It was the ring doves’ complicated social life that caused all the stir today; there was a deal of strutting and puffing up and pouncing, all of which scattered the little birds again and again. A group of jackdaws thought to take advantage of the kerfuffle and it is difficult to spot them amongst the leaves now, but they eventually stopped returning and something like normality returned to the garden…except that it’s not normal this year.
The house martins that nest in the angles of our neighbours’ top windows are nowhere to be seen. In fact the whole village is almost bereft of its swallow and house martins, which used to congregate on the telephone wires that cross the main street chattering to one another. We understand that a particularly bad storm over Greece has killed thousands of the birds on their migration. The sole survivors seem to be the pair that arrived early to take over their usual nest in the gentleman’s toilets. My neighbour misses them dearly – their nest was afixed to the stonework and glass of her bedroom window and she misses their cheerful banter. It would be very sad to think that the same birds that had returned for close to thirty years were gone now. Hopefully, a few stragglers will reach us or the toilet crew will have a choice of new homes for their youngsters next year.
It was almost lunchtime before the chunky blackbird fledgling emerged from the foliage where he’d been hiding – actually emerged might be something of an exaggeration since he almost fell off the edge of the rosebed wall. He seems barely to have mastered walking, let alone flying. I can’t see him tonight, but given where the adults are delivering food to, I suspect that he’s settled down into the base of the honeysuckle.

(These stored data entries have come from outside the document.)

/-- The locator of a byte of a flit: R469 gives the roots and not which power of x carries byte i (log entry 28). -/
def locator (i : Nat) : Nat := gfPow (Config.flitPower i % 255)

/-- The 12 syndromes of an error pattern, at the roots α^0 to α^11. -/
def syndromes (errs : List (Nat × Nat)) : List Nat :=
  (List.range 12).map (fun j => errs.foldl (fun acc (s, v) => acc ^^^ gfMul v (gfPow (j * (Config.flitPower s % 255)))) 0)

/-- What the decoder finds beyond six errors, or none when it finds no codeword within six. -/
def decode (errs : List (Nat × Nat)) : Option (List (Nat × Nat)) :=
  let syn := syndromes errs
  let (omega, lam) := keyEquation 16 12 (List.replicate 12 0 ++ [1]) [] syn [1]
  let c := gfInv (lam.headD 0)
  let psi := polyTrim (polyScale c lam)
  let om := polyScale c omega
  let dpsi := polyDeriv psi
  let found := (List.range 256).filterMap (fun s =>
    let x := locator s
    let xi := gfInv x
    if polyEval psi xi = 0 then some (s, gfMul x (gfMul (polyEval om xi) (gfInv (polyEval dpsi xi)))) else none)
  if lam.headD 0 = 0 ∨ found.length + 1 ≠ psi.length ∨ syndromes found ≠ syn then none
  else some (found.filter (fun e => e.2 ≠ 0))

/-- Error patterns added, byte by byte. -/
def add (a b : List (Nat × Nat)) : List (Nat × Nat) :=
  (List.range 256).filterMap (fun s =>
    let v := (a ++ b).foldl (fun acc e => if e.1 = s then acc ^^^ e.2 % 256 else acc) 0
    if v = 0 then none else some (s, v))

/-- What is left wrong in a received flit after the decoder, and whether it corrected a byte; none when it fails. Six byte
errors or fewer are always corrected (R469). -/
def receive (errs : List (Nat × Nat)) : Option (List (Nat × Nat) × Bool) :=
  let all := add errs []
  if all = [] then some ([], false)
  else if all.length ≤ 6 then some ([], true)
  else
    match decode all with
    | none => none
    | some f => some (add all f, decide (f ≠ []))

end Fec

/-- The 244 bytes of a flit before its check bytes: control, payload and CRC (R469). -/
def flitBytes (type seq : Nat) (payload : List Byte) : List Byte :=
  let bs := leBytes 2 (type % 16 + seq % 4096 * 16) ++ (payload ++ List.replicate (240 - payload.length) 0).take 240
  bs ++ leBytes 2 (crc16 bs)

namespace Dev

/-! ### Ports -/

/-- Port LP p. -/
def port (d : Dev) (p : Nat) : RhkPort := Sp.get (fun _ => {}) d.rhk.ports p

/-- Port LP p replaced. -/
def setPort (d : Dev) (p : Nat) (x : RhkPort) : Dev :=
  { d with rhk := { d.rhk with ports := Sp.set (fun _ => {}) d.rhk.ports p x } }

/-- Port LP p changed by a function. -/
def onPort (d : Dev) (p : Nat) (f : RhkPort → RhkPort) : Dev := d.setPort p (f (d.port p))

/-- A field of a port's registers: LP(4n + k) stands in link die n's window at k (R498). -/
def pfld (d : Dev) (x : Field) (p : Nat) : Nat := d.fld x (p / 4) (p % 4)

/-- A field of a port's registers set. -/
def setPfld (d : Dev) (x : Field) (p v : Nat) : Dev := d.setFld x (p / 4) (p % 4) v

/-- A port's counter raised. -/
def bumpPort (d : Dev) (x : Field) (p k : Nat) : Dev := d.bump x (p / 4) (p % 4) k

/-- The port is up, or up in standby (R498). -/
def portUp (d : Dev) (p : Nat) : Bool := d.pfld F.RHK_PORT_STATUS_state p == 2 || d.pfld F.RHK_PORT_STATUS_state p == 3

/-- The direction of a ring primary port (R485). -/
def primaryDir (d : Dev) (p : Nat) : Option Nat :=
  match d.pfld F.RHK_PORT_CTRL_role p with | 2 => some 0 | 3 => some 1 | _ => none

/-- The direction of a skip port (R485). -/
def skipDir (d : Dev) (p : Nat) : Option Nat :=
  match d.pfld F.RHK_PORT_CTRL_role p with | 4 => some 0 | 5 => some 1 | _ => none

/-- The lowest-numbered ring primary port of a direction (log entry 29). -/
def primaryOf (d : Dev) (dir : Nat) : Option Nat := (List.range 24).find? (fun p => d.primaryDir p == some dir)

/-- Whether a port has a role that carries packets (R485). -/
def hasRole (d : Dev) (p : Nat) : Bool :=
  decide (1 ≤ d.pfld F.RHK_PORT_CTRL_role p) && decide (d.pfld F.RHK_PORT_CTRL_role p ≤ 5)

/-- A port that may be chosen as an egress (R480): up, and in ring use when it is a ring primary. -/
def portUsable (d : Dev) (p : Nat) : Bool :=
  d.pfld F.RHK_PORT_STATUS_state p == 2 && d.hasRole p &&
    ((d.primaryDir p).isNone || decide (d.pfld F.RHK_PORT_CTRL_ring_use p ≠ 0))

/-! ### Errors (R498) -/

/-- RHK_ERR_INFO captures while bits [6:3] of RHK_ERR_STATUS are all 0. `die` is the link die that notes the event; an event
at XD is noted by L0. -/
def rhkCapture (d : Dev) (die dest src port ctx code : Nat) : Dev :=
  if bits (d.rd .RHK_ERR_STATUS die) 6 3 = 0 then
    d.wr .RHK_ERR_INFO die 0 (dest % 2 ^ 16 * 2 ^ 48 + src % 2 ^ 16 * 2 ^ 32 + port % 32 * 2 ^ 24 + ctx % 16 * 2 ^ 20 + code % 8)
  else d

One other wonder today, was that whilst the ring doves and a solitary jackdaw and half a dozen sparrows, chaffinches and a siskin or two were rummaging on the lawn, the female woodpecker came down to join them, her brilliant plumage standing out amongst the others. I’ve never seen one of them down on the grass before. She was quartering the little patch of grass beneath the cone peanut feeder, possibly concious that she’d been dropping more than she was eating. It looks as though she might become a regular visitor, which would be lovely.
I haven’t seen Spikey, and don’t expect to, but his dish is polished clean every morning and I put it out late enough that the blackbirds don’t help themselves to the hedgehog biscuit layer ontop of the meat.